TASK ITEM — Here is the task for the records below: repeat exactly the lines from the one with "0) (.blkq c" to the one with "(.mwait c s (field w 0 5))", both included, and nothing else.

Dataset entries —
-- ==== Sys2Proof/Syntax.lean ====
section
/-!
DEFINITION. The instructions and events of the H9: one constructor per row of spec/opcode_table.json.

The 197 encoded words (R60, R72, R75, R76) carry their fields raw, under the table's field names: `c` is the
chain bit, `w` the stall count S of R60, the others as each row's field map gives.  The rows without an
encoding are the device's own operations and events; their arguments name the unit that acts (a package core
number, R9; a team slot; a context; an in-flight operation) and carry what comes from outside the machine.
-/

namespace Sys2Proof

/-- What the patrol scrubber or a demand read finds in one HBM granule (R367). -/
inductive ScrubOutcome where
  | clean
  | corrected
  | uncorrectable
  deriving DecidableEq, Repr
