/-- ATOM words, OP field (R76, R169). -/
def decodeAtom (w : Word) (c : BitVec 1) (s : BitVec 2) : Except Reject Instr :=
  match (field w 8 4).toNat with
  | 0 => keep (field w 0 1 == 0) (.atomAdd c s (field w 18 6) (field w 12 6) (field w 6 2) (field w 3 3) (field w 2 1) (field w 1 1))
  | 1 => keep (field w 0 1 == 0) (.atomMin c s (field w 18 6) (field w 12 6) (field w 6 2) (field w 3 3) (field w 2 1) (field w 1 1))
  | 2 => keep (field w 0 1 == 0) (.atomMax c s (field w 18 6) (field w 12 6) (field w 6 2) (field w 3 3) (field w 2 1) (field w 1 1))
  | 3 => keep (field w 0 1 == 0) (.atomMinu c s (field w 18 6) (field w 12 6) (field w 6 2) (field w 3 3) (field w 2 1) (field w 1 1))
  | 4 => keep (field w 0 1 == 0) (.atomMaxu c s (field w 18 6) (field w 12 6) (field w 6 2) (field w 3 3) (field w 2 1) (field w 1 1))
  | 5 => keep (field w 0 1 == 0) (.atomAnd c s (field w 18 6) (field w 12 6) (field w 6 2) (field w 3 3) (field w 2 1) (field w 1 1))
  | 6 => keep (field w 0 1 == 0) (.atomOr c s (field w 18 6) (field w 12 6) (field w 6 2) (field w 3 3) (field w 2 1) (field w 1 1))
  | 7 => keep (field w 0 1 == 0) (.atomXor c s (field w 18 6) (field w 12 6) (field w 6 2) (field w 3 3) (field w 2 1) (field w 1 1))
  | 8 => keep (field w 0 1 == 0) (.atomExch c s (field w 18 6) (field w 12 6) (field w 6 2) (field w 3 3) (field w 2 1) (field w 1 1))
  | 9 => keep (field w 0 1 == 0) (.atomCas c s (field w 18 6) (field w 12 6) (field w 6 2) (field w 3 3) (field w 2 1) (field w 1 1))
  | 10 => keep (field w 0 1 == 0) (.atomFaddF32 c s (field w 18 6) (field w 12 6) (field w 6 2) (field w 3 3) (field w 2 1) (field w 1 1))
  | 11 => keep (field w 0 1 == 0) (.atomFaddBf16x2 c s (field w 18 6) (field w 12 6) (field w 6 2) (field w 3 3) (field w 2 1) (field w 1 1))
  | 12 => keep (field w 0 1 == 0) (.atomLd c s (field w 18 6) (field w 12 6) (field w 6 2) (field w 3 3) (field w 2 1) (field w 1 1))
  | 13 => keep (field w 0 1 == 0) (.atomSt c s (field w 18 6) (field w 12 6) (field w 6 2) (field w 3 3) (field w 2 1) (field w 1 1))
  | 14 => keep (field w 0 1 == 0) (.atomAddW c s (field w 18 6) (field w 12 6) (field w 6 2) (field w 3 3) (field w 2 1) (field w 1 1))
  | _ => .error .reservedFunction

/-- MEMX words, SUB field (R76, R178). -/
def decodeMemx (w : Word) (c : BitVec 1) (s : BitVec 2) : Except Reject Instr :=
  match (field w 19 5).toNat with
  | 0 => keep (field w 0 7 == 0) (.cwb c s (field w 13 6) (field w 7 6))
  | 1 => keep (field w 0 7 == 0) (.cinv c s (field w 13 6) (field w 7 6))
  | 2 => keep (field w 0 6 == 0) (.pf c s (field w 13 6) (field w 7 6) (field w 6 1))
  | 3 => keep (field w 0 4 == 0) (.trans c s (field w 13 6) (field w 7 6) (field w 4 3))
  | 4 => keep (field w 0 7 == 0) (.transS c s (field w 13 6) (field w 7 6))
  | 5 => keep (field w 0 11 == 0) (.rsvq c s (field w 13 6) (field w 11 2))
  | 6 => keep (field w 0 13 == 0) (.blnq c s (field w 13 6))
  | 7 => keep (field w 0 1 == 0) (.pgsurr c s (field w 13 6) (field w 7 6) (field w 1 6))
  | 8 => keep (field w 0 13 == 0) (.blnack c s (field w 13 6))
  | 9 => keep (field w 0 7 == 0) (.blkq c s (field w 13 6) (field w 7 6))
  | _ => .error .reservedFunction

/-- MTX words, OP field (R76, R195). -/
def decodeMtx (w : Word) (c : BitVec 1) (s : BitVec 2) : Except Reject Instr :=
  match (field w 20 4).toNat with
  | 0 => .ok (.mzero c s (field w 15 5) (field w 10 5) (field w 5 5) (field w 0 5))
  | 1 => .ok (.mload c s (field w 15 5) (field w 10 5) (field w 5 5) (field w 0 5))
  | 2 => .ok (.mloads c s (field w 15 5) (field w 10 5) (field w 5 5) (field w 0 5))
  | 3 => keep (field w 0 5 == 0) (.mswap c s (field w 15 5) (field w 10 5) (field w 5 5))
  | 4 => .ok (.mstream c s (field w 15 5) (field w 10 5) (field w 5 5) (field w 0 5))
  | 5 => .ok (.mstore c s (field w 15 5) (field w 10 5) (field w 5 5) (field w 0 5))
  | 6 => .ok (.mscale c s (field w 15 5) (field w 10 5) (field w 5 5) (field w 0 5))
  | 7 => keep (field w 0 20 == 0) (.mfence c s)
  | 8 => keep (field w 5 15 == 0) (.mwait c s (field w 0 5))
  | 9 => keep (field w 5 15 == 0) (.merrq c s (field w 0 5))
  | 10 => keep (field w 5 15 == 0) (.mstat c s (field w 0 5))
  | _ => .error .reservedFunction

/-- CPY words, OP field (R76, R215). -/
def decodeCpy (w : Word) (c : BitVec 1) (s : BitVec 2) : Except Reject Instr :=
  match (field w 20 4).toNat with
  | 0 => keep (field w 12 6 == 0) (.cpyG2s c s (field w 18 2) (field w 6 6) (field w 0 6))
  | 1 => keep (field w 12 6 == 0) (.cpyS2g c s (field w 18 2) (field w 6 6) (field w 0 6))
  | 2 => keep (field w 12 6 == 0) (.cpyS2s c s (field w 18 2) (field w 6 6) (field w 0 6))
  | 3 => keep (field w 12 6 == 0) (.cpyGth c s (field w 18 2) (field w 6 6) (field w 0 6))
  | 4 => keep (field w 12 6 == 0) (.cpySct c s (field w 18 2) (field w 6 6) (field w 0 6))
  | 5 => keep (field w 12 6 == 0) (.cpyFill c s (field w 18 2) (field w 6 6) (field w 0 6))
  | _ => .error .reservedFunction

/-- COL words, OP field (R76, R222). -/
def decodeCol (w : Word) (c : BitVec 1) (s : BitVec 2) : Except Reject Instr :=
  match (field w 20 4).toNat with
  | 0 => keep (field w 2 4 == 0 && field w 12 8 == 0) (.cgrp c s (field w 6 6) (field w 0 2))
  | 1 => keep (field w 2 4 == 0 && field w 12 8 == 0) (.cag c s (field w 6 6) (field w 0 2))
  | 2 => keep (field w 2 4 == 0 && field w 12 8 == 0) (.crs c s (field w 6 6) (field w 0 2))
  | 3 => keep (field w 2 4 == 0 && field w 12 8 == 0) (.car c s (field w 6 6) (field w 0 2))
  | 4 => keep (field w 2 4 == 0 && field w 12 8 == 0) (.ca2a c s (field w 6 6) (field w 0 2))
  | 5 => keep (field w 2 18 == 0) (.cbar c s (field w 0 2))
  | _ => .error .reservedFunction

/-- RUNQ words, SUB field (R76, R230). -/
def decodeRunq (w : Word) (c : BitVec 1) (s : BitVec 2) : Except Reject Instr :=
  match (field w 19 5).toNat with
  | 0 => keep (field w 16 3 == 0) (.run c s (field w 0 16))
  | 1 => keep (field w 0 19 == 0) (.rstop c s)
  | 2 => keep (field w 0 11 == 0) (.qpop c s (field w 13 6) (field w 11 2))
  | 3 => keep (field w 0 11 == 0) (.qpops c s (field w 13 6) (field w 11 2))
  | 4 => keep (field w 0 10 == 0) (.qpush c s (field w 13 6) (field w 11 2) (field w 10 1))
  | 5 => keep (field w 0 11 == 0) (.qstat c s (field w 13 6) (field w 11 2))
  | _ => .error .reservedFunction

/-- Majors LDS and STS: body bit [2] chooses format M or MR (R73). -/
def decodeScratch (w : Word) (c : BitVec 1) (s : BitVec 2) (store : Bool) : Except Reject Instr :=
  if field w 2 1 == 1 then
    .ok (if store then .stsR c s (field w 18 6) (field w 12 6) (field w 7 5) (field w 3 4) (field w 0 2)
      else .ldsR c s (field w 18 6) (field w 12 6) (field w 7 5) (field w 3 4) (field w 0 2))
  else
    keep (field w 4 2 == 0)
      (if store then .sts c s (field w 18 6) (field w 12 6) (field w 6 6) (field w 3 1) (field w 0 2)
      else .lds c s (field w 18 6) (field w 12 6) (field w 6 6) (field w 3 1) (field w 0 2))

RESPONSE TO THIS EXERCISE —
  | 9 => keep (field w 0 7 == 0) (.blkq c s (field w 13 6) (field w 7 6))
  | _ => .error .reservedFunction

/-- MTX words, OP field (R76, R195). -/
def decodeMtx (w : Word) (c : BitVec 1) (s : BitVec 2) : Except Reject Instr :=
  match (field w 20 4).toNat with
  | 0 => .ok (.mzero c s (field w 15 5) (field w 10 5) (field w 5 5) (field w 0 5))
  | 1 => .ok (.mload c s (field w 15 5) (field w 10 5) (field w 5 5) (field w 0 5))
  | 2 => .ok (.mloads c s (field w 15 5) (field w 10 5) (field w 5 5) (field w 0 5))
  | 3 => keep (field w 0 5 == 0) (.mswap c s (field w 15 5) (field w 10 5) (field w 5 5))
  | 4 => .ok (.mstream c s (field w 15 5) (field w 10 5) (field w 5 5) (field w 0 5))
  | 5 => .ok (.mstore c s (field w 15 5) (field w 10 5) (field w 5 5) (field w 0 5))
  | 6 => .ok (.mscale c s (field w 15 5) (field w 10 5) (field w 5 5) (field w 0 5))
  | 7 => keep (field w 0 20 == 0) (.mfence c s)
  | 8 => keep (field w 5 15 == 0) (.mwait c s (field w 0 5))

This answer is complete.